Task prompt:
Look through the entries below and show every line containing the word "responses".

Data excerpts:
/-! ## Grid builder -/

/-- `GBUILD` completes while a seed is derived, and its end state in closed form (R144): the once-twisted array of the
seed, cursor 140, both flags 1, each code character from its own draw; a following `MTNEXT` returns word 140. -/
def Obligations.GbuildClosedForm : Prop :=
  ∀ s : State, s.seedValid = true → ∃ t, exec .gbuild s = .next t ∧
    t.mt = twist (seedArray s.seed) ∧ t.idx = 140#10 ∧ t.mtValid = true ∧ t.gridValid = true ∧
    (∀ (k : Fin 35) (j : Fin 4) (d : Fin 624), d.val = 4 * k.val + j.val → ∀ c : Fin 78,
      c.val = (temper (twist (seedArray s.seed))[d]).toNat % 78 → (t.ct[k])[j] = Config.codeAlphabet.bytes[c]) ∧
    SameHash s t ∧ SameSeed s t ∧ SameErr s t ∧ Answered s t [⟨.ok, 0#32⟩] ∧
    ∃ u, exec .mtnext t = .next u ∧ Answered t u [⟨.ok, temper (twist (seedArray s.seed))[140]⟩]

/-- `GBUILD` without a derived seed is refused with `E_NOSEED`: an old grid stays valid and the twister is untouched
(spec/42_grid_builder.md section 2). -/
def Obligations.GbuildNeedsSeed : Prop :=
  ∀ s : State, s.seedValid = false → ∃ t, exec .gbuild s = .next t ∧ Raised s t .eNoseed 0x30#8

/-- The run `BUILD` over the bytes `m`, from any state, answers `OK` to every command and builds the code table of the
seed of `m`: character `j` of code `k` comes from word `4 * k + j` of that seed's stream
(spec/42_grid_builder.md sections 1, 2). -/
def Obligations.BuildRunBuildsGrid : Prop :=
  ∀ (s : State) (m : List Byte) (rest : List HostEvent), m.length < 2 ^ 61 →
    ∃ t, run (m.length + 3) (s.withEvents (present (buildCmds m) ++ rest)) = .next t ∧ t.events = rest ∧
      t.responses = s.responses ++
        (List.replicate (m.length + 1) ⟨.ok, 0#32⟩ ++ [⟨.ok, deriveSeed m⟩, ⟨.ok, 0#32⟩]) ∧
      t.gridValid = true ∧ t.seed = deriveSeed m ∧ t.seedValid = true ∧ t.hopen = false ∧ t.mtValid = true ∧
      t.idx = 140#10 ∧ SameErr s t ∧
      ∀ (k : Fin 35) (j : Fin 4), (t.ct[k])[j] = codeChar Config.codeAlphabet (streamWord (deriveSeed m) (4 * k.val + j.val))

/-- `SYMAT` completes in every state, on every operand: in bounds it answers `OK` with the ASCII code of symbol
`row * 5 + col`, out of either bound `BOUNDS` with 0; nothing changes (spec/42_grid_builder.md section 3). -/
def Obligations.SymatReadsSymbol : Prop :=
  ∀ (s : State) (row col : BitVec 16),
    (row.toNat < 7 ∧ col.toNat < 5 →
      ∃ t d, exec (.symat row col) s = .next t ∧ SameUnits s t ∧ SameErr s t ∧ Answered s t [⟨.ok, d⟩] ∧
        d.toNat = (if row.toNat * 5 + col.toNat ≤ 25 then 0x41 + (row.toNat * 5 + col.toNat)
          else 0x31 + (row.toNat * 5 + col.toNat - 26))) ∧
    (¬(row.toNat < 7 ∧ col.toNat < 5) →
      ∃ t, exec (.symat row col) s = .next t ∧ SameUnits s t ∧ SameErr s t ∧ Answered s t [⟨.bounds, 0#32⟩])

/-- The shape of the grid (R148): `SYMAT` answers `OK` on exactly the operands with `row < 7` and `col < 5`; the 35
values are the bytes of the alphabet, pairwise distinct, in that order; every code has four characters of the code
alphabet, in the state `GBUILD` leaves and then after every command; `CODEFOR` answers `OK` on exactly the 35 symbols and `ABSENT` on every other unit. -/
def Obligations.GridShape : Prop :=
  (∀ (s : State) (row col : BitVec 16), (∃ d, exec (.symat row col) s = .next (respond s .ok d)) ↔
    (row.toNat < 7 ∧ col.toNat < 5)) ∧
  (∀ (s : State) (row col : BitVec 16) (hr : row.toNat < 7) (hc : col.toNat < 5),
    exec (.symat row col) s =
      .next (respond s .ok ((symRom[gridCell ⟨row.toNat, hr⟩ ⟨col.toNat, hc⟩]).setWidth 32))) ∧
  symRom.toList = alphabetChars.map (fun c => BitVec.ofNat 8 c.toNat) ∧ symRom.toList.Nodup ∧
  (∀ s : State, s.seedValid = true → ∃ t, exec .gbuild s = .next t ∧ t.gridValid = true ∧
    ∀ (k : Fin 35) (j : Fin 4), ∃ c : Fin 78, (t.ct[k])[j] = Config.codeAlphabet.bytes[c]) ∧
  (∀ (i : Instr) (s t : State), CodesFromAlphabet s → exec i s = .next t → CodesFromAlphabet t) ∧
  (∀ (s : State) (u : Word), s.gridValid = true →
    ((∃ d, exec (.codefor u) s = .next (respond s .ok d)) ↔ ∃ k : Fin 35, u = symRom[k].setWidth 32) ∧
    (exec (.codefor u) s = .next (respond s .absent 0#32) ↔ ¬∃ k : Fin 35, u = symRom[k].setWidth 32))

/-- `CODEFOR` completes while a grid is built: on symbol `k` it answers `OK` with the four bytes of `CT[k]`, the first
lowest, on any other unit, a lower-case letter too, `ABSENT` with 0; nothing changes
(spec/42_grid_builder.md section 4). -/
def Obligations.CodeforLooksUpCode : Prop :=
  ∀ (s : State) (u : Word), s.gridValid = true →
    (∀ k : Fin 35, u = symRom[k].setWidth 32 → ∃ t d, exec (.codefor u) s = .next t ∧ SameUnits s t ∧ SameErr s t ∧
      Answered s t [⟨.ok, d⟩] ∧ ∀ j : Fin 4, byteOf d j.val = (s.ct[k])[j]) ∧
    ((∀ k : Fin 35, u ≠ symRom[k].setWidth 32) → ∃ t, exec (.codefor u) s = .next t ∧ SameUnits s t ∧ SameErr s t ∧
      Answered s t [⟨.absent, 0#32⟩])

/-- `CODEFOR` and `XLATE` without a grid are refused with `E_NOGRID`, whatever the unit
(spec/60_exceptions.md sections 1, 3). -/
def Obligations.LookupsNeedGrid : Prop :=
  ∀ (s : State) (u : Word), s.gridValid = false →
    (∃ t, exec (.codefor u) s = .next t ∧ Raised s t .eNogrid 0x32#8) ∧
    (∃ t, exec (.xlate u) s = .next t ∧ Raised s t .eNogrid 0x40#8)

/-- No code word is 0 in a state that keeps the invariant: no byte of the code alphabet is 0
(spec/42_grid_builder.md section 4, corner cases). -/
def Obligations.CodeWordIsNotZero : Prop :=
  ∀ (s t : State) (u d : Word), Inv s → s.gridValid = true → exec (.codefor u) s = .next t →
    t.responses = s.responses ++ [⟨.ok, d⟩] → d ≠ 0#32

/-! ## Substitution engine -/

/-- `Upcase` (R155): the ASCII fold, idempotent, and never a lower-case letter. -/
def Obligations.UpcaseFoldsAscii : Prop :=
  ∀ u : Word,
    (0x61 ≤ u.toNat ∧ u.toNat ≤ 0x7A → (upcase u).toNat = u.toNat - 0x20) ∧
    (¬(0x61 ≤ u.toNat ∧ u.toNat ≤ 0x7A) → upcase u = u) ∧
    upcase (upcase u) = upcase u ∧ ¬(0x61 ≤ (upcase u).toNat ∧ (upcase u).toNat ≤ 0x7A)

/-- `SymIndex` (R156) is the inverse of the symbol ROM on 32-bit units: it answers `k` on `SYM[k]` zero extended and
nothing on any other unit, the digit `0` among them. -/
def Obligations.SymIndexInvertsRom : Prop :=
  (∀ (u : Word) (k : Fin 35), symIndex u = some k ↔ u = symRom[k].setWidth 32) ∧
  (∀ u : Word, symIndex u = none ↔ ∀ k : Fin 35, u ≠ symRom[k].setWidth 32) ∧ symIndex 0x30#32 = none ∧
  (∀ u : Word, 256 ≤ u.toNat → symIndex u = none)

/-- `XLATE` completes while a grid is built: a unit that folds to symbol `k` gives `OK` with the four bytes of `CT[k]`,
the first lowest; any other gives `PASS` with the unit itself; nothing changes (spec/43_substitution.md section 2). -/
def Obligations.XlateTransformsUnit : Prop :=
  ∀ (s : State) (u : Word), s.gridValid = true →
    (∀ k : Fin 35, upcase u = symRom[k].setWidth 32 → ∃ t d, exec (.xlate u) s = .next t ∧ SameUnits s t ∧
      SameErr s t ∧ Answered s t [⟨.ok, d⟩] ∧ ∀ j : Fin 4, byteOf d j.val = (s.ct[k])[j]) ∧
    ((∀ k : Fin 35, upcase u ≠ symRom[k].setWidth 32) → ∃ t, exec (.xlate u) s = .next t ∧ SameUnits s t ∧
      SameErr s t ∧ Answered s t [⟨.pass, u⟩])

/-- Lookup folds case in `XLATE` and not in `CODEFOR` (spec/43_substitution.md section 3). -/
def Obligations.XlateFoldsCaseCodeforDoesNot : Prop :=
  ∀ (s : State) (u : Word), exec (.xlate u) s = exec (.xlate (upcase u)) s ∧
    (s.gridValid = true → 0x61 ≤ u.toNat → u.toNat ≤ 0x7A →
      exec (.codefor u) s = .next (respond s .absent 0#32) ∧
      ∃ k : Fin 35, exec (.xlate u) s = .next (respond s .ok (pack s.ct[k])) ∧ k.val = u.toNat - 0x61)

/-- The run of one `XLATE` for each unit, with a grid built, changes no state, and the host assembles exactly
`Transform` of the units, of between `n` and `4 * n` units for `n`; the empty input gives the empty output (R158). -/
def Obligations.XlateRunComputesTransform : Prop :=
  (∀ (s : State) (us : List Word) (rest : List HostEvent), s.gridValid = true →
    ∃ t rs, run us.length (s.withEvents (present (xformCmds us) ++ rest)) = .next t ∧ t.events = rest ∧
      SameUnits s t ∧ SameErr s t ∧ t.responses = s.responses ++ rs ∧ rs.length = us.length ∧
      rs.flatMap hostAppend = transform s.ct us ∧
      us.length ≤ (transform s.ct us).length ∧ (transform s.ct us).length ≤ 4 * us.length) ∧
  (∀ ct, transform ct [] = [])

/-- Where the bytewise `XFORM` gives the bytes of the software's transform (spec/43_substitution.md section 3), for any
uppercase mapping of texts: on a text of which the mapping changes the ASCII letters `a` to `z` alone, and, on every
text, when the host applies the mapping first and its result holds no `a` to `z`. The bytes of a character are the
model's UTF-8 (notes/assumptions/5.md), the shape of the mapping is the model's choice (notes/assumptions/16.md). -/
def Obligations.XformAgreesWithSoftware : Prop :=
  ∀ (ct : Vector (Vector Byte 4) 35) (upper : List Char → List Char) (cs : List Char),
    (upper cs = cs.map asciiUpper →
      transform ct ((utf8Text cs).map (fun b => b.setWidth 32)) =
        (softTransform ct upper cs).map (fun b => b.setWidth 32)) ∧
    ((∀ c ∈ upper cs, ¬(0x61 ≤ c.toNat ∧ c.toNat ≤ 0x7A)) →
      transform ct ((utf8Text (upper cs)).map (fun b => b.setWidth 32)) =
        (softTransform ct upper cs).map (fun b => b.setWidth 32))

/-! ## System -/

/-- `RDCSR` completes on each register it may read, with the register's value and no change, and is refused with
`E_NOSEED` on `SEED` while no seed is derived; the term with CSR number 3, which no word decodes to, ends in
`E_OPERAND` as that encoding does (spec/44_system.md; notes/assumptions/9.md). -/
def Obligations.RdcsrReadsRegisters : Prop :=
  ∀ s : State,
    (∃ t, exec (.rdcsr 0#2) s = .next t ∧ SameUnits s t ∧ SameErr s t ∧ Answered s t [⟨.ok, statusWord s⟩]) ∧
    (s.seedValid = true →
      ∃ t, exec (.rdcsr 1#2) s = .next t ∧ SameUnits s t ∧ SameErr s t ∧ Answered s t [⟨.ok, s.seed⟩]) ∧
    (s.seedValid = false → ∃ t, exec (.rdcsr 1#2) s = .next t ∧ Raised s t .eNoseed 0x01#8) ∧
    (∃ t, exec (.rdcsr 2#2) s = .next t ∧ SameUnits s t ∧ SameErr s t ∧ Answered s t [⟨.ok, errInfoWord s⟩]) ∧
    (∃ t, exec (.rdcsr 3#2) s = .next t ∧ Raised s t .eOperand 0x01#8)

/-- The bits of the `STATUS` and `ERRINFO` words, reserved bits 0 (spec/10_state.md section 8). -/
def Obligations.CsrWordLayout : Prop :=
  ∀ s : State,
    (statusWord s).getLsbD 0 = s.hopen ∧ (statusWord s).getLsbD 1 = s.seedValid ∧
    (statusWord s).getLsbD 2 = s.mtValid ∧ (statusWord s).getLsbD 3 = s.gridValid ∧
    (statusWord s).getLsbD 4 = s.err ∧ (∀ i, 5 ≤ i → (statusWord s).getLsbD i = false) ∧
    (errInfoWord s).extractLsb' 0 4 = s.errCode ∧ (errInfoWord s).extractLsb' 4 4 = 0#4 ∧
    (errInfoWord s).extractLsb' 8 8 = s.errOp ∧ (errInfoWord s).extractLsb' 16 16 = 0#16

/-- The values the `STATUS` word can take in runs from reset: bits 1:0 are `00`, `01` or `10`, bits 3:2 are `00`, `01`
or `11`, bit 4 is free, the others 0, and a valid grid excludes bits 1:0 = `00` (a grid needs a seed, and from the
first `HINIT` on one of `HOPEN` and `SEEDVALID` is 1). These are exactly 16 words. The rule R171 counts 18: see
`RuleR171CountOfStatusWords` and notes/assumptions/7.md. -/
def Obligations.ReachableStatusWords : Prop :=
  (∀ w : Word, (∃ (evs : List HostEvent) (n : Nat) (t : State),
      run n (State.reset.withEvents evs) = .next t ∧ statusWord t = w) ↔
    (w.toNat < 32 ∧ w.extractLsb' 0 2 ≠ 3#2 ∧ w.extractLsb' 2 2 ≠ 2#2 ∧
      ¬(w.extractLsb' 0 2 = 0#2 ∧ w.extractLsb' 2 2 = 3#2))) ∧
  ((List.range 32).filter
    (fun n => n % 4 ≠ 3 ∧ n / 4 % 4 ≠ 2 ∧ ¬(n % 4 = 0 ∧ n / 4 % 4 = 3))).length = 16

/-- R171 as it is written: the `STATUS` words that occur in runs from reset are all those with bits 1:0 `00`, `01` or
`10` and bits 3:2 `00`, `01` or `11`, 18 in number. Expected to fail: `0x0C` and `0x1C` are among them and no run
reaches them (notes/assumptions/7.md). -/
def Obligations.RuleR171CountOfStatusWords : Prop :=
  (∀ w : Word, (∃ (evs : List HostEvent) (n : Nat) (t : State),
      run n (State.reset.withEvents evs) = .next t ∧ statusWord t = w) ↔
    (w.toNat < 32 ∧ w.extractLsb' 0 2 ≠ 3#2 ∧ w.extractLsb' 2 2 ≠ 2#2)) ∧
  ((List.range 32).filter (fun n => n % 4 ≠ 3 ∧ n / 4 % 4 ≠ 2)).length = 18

Written answer:
      t.responses = s.responses ++
    t.responses = s.responses ++ [⟨.ok, d⟩] → d ≠ 0#32
      SameUnits s t ∧ SameErr s t ∧ t.responses = s.responses ++ rs ∧ rs.length = us.length ∧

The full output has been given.